L’autre atteinte portée par Joseph au culte des traditions nationales de la Hongrie ne fut pas moins grave.. J’ai parlé de la couronne de saint Étienne, j’ai dit quel respect environnait cette relique de la foi politique des Hongrois ; ils y attachent tout ensemble une valeur religieuse et une sorte de vertu constitutionnelle. La garde de cette couronne constitue une des grandes charges du royaume. Joseph II la fit tout à coup enlever de la citadelle de Bude e transporté à Vienne ; il la relégua avec les joyaux et ornemens du garde-meuble impérial, sans motif, sans prétexte, par une fantaisie de sa raison contre ce qu’elle jugeait une pratique superstitieuse. Tel se croit supérieur à son siècle parce qu’il attaque un préjugé ancien, respecté, point dangereux d’ailleurs, qui montre seulement qu’il y a des parties entières de l’esprit de l’homme qui lui sont inconnues. Le genre humain n’est pas une assemblée de philosophes que la raison seule détermine, et qui n’accepte que ce qui lui est prouvé. Si l’on admet un tel principe de gouvernement, on se trompe nécessairement et l’on fait fausse route. A quoi servent donc la philosophie et la tolérance, si ce n’est précisément à vous apprendre à faire respecter ce qu’on ne croit pas soi-même dans les croyances des autres ?

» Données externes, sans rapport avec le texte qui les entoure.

-- ==== Sys2Proof/Machine/Ports.lean ====
section
/-! DEFINITION. The ports (R258 to R276): PORT commands, pause, lock, and received frames that no other step takes. -/

namespace Sys2Proof.Machine

/-! ## PORT commands (R275) -/

/-- The active wall's chain and end of a port, whoever's it is. -/
def chainPort (s : State) (p : Nat) : Option (WallImg × ChainRec × Bool) :=
  match s.wall.active with
  | none => none
  | some w => (chainOfPort w p).map fun q => (w, q.1, !q.2)

/-- A chain port's fixed speed is not common to its end, or its load exceeds 85 %. -/
def fixedBad (s : State) (p speed : Nat) : Bool :=
  match chainPort s p with
  | some (w, c, b) => speed != 0xFF && !fixedStands s w c (splitOf s c) b s.place.profile s.mode.mode speed
  | none => speed == 0xFF

/-- PORT_CONFIG (R267, R275). (DESIGN CHOICE, log 65) -/
def portConfig (c : Cmd) (s : State) : State :=
  let b := c.payload
  let p := field b 0 1
  let en := field b 1 1
  let speed := field b 2 1
  let an := bit (field b 3 1) 0
  let ph := bit (field b 3 1) 1
  let rx := sfield b 4 4
  let tx := sfield b 8 4
  let lim : Int := 6400000
  let chain := (chainPort s p).isSome
  let q := portOf s p
  if 63 < p || 1 < en || (3 < speed && speed != 0xFF) || (an && speed != 3) || (ph && chain) || fixedBad s p speed
      || rx < -lim || lim < rx || tx < -lim || lim < tx then done c stRANGE s
  else if (en == 0 && (chain || portServes s p)) || q.req.isSome || q.off.isSome then done c stSTATE s
  else
    let set (s : State) : State := modPort p (fun q => { q with
      enabled := en == 1, cfg := speed, suspended := false, an, pauseHonour := ph, rxExtra := rx, txExtra := tx
      anDone := q.anDone && an && speed == 3 }) s
    if en == 0 then
      if q.role == 0 then done c stOK (set s)
      else portDrained p (drainStart 1 p (modPort p (fun q => { q with off := some c.ref }) (park c (set s))))
    else
      let s := set s
      if chain then done c stOK s
      else
        let up := q.role == 0
        let s := modPort p (fun q => { q with role := 1 }) s
        let s := if q.speed == speed then (if up then portEvent p (portUpState s p) 2 s else s)
          else
            let s := modPort p (fun q => { q with
              speed, speedChanges := if up then q.speedChanges else q.speedChanges + 1
              req := some { dest := speed, at_ := s.now, askedAt := s.now, agreed := true, retrain := true }
              lock := false, lastChange := if q.lock then s.now else q.lastChange }) s
            portEvent p 0 2 s
        done c stOK s

def execPortConfig (t : Nat) (r : CmdRef) (s : State) : Res := verbF 0x0A01 t r s portConfig

/-- PORT_STATUS's response. -/
def portStatusBytes (s : State) (p : Nat) : Bytes :=
  let q := portOf s p
  leN 1 p ++ leN 1 q.role ++ leN 1 q.speed ++ leN 1 q.cfg ++ leN 4 (pstat s p) ++ leN 4 q.lockLosses.toNat
    ++ leN 4 (kgetD s.link.ts (tsGroupOf p) {}).lost.toNat ++ leN 4 q.speedChanges.toNat ++ leN 4 q.speedCancels.toNat
    ++ leN 8 q.lastChange

def execPortStatus (t : Nat) (r : CmdRef) (s : State) : Res :=
  verb 0x0A02 t r s fun c s =>
    let p := field c.payload 0 1
    if 64 < p then done c stRANGE s else reply c (portStatusBytes s p) s

def execPortCounters (t : Nat) (r : CmdRef) (s : State) : Res :=
  verb 0x0A03 t r s fun c s =>
    let p := field c.payload 0 1
    if 64 < p then done c stRANGE s
    else reply c ((List.range 59).flatMap fun n => leN 8 (kgetD (portOf s p).cnt n 0)) s

/-! ## Pause (R263) -/

/-- A MAC control frame, which the MAC keeps: a pause frame is counted as one, and a standard port with PAUSE_HONOUR defers for
the quanta of opcode 0x0001. A retired port discards it. (DESIGN CHOICE, log 44) -/
def pauseFrame (p opcode quanta : Nat) (s : State) : State :=
  let q := portOf s p
  if !hears s p then s
  else
    let s := countRx p 64 .multi none false (opcode == 0x0001 || opcode == 0x0101) s
    if q.retired then bumpCnt p 32 1 s
    else if q.role == 1 && q.pauseHonour && opcode == 1 then
      modPort p (fun q => { q with pausedUntil := s.now + quanta * 512 * 1000000000 / lineRate q.speed }) s
    else s

def execPauseFrame (t port opcode quanta : Nat) (s : State) : Res :=
  happens t s fun s => if port < 64 then pauseFrame port opcode quanta s else s

def execPauseQuantaExpiry (t port : Nat) (s : State) : Res :=
  happens t s fun s =>
    if (portOf s port).pausedUntil ≤ s.now then modPort port (fun q => { q with pausedUntil := 0 }) s else s

/-! ## Lock (R270, R273, R436) -/

/-- A port's receiver state changes. A loss of lock of 10 ms or less counts in LOCK_LOSSES once it ends; a chain end that
gains lock and has not been in service is enumerated (R242). -/
def lockSet (p : Nat) (lock signal anDone : Bool) (s : State) : State :=
  let q := portOf s p
  if q.role == 0 && p != 64 then s
  else
    let s := modPort p (fun k => { k with lock, signal, anDone := anDone && k.an && k.speed == 3
                                          lastChange := if k.lock == lock then k.lastChange else s.now }) s
    if q.lock == lock then s
    else
      let s := portEvent p (if q.retired then 2 else b2n lock) 0 s
      if !lock then { s with flt := { s.flt with lockLostAt := kset s.flt.lockLostAt p s.now } }
      else
        let lost := kget? s.flt.lockLostAt p
        let short := match lost with | some a => decide (s.now ≤ a + 10000000) | none => false
        let s := { s with flt := { s.flt with lockLostAt := kerase s.flt.lockLostAt p } }
        let s := if short then modPort p (fun k => { k with lockLosses := k.lockLosses + 1 }) s else s
        match endOfPort s p with
        | some (c, _) => if short || q.retired then s else startEnum c 2 s
        | none => s

def execLockChange (t port : Nat) (lock signal anDone : Bool) (s : State) : Res :=
  occurs t s fun s => if port ≤ 64 then lockSet port lock signal anDone s else s

/-- A loss of lock has lasted more than 10 ms (R436). -/
def lockLost (p : Nat) (s : State) : State :=
  match kget? s.flt.lockLostAt p with
  | some a =>
    if 64 ≤ p || s.now < a + 10000000 then s
    else raise (0x1C00 + p) 2 [((s.now - a : Nat) : Int)]
      { s with flt := { s.flt with lockLostAt := kerase s.flt.lockLostAt p } }
  | none => s

def execLockLossTimeout (t port : Nat) (s : State) : Res := occurs t s (lockLost port)

/-- VOUT_3V3 and VOUT_1V8 are on: in Run, Calm or Doze, from W1 of a wake or stage B0, and in a last gasp until its end; they are
off in Sleep, Deep Sleep and during reset (R511). -/
def voutOn (s : State) : Bool :=
  !s.boot.low && (decide (s.power.st ≤ 2) || (decide (s.power.st ≤ 4) && s.power.wake.isSome))

/-- VMOD`g` is on: as VOUT, but only while one of its ports is not Off, for VMOD7 also while twin operation is enabled, and not
from 20 µs after the start of a last gasp (R511). -/
def vmodOn (s : State) (g : Nat) : Bool :=
  voutOn s && (match s.power.gasp with | some t0 => decide (s.now < t0 + 20000) | none => true)
    && (((List.range 8).any fun k => (portOf s (8 * g + k)).role != 0) || (g == 7 && s.twin.enabled))

/-- A board output folds back or recovers: the modules of its ports lose power, and their links with it (R436, R511). -/
def foldBack (g : Nat) (folded : Bool) (s : State) : State :=
  let l := s.power.foldBack.filter (· != g)
  let s := { s with power := { s.power with foldBack := if folded then l ++ [g] else l } }
  if !folded then s
  else
    let ports := ((List.range 8).map (8 * g + ·)) ++ (if g == 7 then [64] else [])
    forEach (ports.filter fun p => (portOf s p).lock) s fun p s => lockSet p false false false s

def execVmodFoldBack (t g : Nat) (folded : Bool) (s : State) : Res :=
  occurs t s fun s => if g < 8 && vmodOn s g then foldBack g folded s else s

/-! ## Received frames (R107, R109, R227, R268, R436) -/

/-- The counter of a receive error (R268). -/
def errCounter (e : RxErr) : Nat :=
  match e with | .symbol => 29 | .align => 30 | .runt => 26 | .jabber => 27 | .fcs => 25 | .length => 28

/-- A frame that no other step takes: counted, and discarded; an error is a link error of a standard port, and of a chain
port where an Ezond frame's FCS failed (R239, R436). (DESIGN CHOICE, log 44) -/
def receivedFrame (f : RxFrame) (s : State) : State :=
  let role := roleAt s f.port
  match f.err with
  | some e =>
    if !hears s f.port then s
    else
      let s := rxError f.port (errCounter e) s
      if role == 2 && e == .fcs && f.ez.isSome then linkError f.port s else s
  | none =>
    if f.pause then (if hears s f.port then (let s := countRx f.port f.len f.cast none false true s
                                             if (portOf s f.port).retired then bumpCnt f.port 32 1 s else s) else s)
    else rxGate role f.port f.len f.cast f.ez f.ptp f.video s fun s =>
      let other := match f.ez with | some ty => ty == 0 || decide (11 < ty) | none => false
      if role == 2 && other then modLnk f.port (fun n => { n with unknown := n.unknown + 1 }) s
      else if role == 1 && f.ez.isNone && !f.ptp then unmatched f.port s
      else s

def execReceivedFrame (t : Nat) (f : RxFrame) (s : State) : Res :=
  occurs t s fun s => if f.port ≤ 64 then receivedFrame f s else s

end Sys2Proof.Machine
end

Malheureusement Joseph était surtout un esprit despotique, et le despotisme ne s’arrête pas en chemin ; quand il a contraint les actes, il veut dompter aussi la volonté. Au milieu du silence universel, il s’irrite que la pensée, les sentimens intimes du cœur, les préjugés même de l’esprit, puissent échapper à son action. Quand Napoléon se plaignait du clergé, « qui lui laissait, disait-il, les corps et gardant l’empire des âmes, » il exprimait le regret caché au fond de tout despotisme.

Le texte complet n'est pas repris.